Harris, who recently opened a new brick-and-mortar clinic offering light therapy, hormone therapy and infusion therapy, called and visited similar and adjacent practices. She checked out their storefronts, websites, social pages, pricing, online scheduling portals and whether they return calls.

McGovern adds that finding competition for the practice you hope to build affirms that it’s a needed service. “If you find nobody else, that usually is a red flag. It’s likely not that you have a novel idea.”

Start small when choosing a nurse practitioner business niche

Once you land on a specific area that you think can work for you and the patients you hope to serve, McGovern recommends starting small. This helps you save money on inventory in the beginning and also helps you stay nimble. “You sometimes have to pivot when the services you thought people want and what they walk in requesting are not the same.” 

Many NPs who are part of Nursepreneurs start a new practice as a side hustle to another full or part-time job. “It’s okay to sort of start small and grow from there. You can always expand your business later,” says McGovern.

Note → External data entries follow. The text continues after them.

-- ==== Sys2Proof/Laws/Ops.lean ====
section
/-! SUPPORT. What each shared operation can do, said once: the actions, the bus transaction, the runner, the host port
and the step. Proofs about commands cite these instead of unfolding the operations. -/

namespace Sys2Proof.Machine

/-! ### Actions -/

@[simp] theorem update_apply (f : State → State) (s : State) : update f s = .go 0 (f s) := rfl

theorem raiseIf_of_true {c : State → Bool} {s : State} (code : ResultCode) (h : c s = true) :
    raiseIf c code s = .halt (s.raise code) := by
  simp [raiseIf, h]

theorem raiseIf_of_false {c : State → Bool} {s : State} (code : ResultCode) (h : c s = false) :
    raiseIf c code s = .go 0 s := by
  simp [raiseIf, h]

theorem completeIf_of_true {c : State → Bool} {s : State} (h : c s = true) :
    completeIf c s = .halt (s.complete .ok) := by
  simp [completeIf, h]

theorem completeIf_of_false {c : State → Bool} {s : State} (h : c s = false) : completeIf c s = .go 0 s := by
  simp [completeIf, h]

theorem skipIf_of_true {c : State → Bool} {s : State} (n : Nat) (h : c s = true) : skipIf c n s = .go n s := by
  simp [skipIf, h]

theorem skipIf_of_false {c : State → Bool} {s : State} (n : Nat) (h : c s = false) : skipIf c n s = .go 0 s := by
  simp [skipIf, h]

@[simp] theorem completeWith_apply (f : State → State) (s : State) :
    completeWith f s = .halt ((f s).complete .ok) := rfl

@[simp] theorem completeOk_apply (s : State) : completeOk s = .halt (s.complete .ok) := rfl

theorem prologue_of_live {s : State} (h : s.Live) : prologue s = .go 0 s := by
  simp [prologue, raiseIf, h.1, h.2]

theorem prologue_of_dead {s : State} (h : s.failed = true ∨ s.detached = true) :
    prologue s = .halt (s.raise .resourceError) := by
  rcases h with h | h <;> simp [prologue, raiseIf, h]

theorem onlyIf_of_true {c : State → Bool} {s : State} (a : Action) (h : c s = true) : onlyIf c a s = a s := by
  simp [onlyIf, h]

theorem onlyIf_of_false {c : State → Bool} {s : State} (a : Action) (h : c s = false) :
    onlyIf c a s = .go 0 s := by
  simp [onlyIf, h]

/-! ### A bus transaction -/

/-- A transaction in flight is not issued again (R84, R90). -/
theorem issue_of_inFlight {s : State} {u : Transaction} (t : Transaction) (h : s.bus = some u) : s.issue t = s := by
  simp [State.issue, h]

theorem issue_of_idle {s : State} (t : Transaction) (h : s.bus = none) :
    s.issue t = { s with bus := some t, log := s.log ++ [.bus t] } := by
  simp [State.issue, h]

theorem transact_of_ack (t : State → Transaction) (onAck : Word → State → State) {s : State} {d : Word}
    {rest : List Input} (h : s.inputs = .reply (.ack d) :: rest) :
    transact t onAck s = .go 0 (onAck d (((s.issue (t s)).answered (.ack d) rest).shadowed (t s))) := by
  simp [transact, h]

theorem transact_of_error (t : State → Transaction) (onAck : Word → State → State) {s : State}
    {rest : List Input} (h : s.inputs = .reply .error :: rest) :
    transact t onAck s = .halt (((s.issue (t s)).answered .error rest).raiseBusError (t s)) := by
  simp [transact, h]

/-- No response is the next input, so the sequencer waits with the transaction in flight. -/
theorem transact_of_silence (t : State → Transaction) (onAck : Word → State → State) {s : State}
    (h : ∀ r rest, s.inputs ≠ .reply r :: rest) : transact t onAck s = .halt (s.issue (t s)) := by
  unfold transact
  simp only [State.issue_inputs]
  split
  · rename_i hi; exact absurd hi (h _ _)
  · rename_i hi; exact absurd hi (h _ _)
  · rfl

/-- Everything a transaction can do. -/
theorem transact_cases (t : State → Transaction) (onAck : Word → State → State) (s : State) :
    (∃ d rest, s.inputs = .reply (.ack d) :: rest ∧
      transact t onAck s = .go 0 (onAck d (((s.issue (t s)).answered (.ack d) rest).shadowed (t s)))) ∨
    (∃ rest, s.inputs = .reply .error :: rest ∧
      transact t onAck s = .halt (((s.issue (t s)).answered .error rest).raiseBusError (t s))) ∨
    ((∀ r rest, s.inputs ≠ .reply r :: rest) ∧ transact t onAck s = .halt (s.issue (t s))) := by
  by_cases h : ∃ r rest, s.inputs = .reply r :: rest
  · obtain ⟨r, rest, h⟩ := h
    cases r with
    | ack d => exact .inl ⟨d, rest, h, transact_of_ack t onAck h⟩
    | error => exact .inr (.inl ⟨rest, h, transact_of_error t onAck h⟩)
  · have h' : ∀ r rest, s.inputs ≠ .reply r :: rest := fun r rest e => h ⟨r, rest, e⟩
    exact .inr (.inr ⟨h', transact_of_silence t onAck h'⟩)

Find support in your niche

Harris can attest that there are a lot of overlapping early tasks to start a new nurse practitioner or nurse business. Coordinating insurance, rent, attorney fees, marketing and more can leave a new business owner feeling indecisive and stuck. Having a roadmap from someone who’s built a similar practice can mean the difference between spending six months or six days to get moving. “Ultimately, you’ll get there, but having somebody walk you through it can save a lot of missteps,” says Harris.

Talk about your business early and often

A big adjustment for many new NP practice owners is becoming the face of your business. Besides practicing an area of healthcare that you love, you also have to be a marketer, salesperson and networker. This requires overcoming any fears of failure or concerns about what colleagues might think. “The people I’ve seen who are most successful aren’t afraid to tell people what they’re up to,” says McGovern.


Nurse practitioners have an enormous wealth of expertise and knowledge that the community and the public respect and want. Building a successful practice can be a rewarding career and offer necessary services for your community.


The beginning can be overwhelming and costly, but Harris is confident that it’s worthwhile after helping so many nurses and NPs set up businesses. “Starting a new venture is always just terrifying, no matter how much experience you have. It’s a lot of money going out the door, and you just want to have the right people on your side to help you through it.”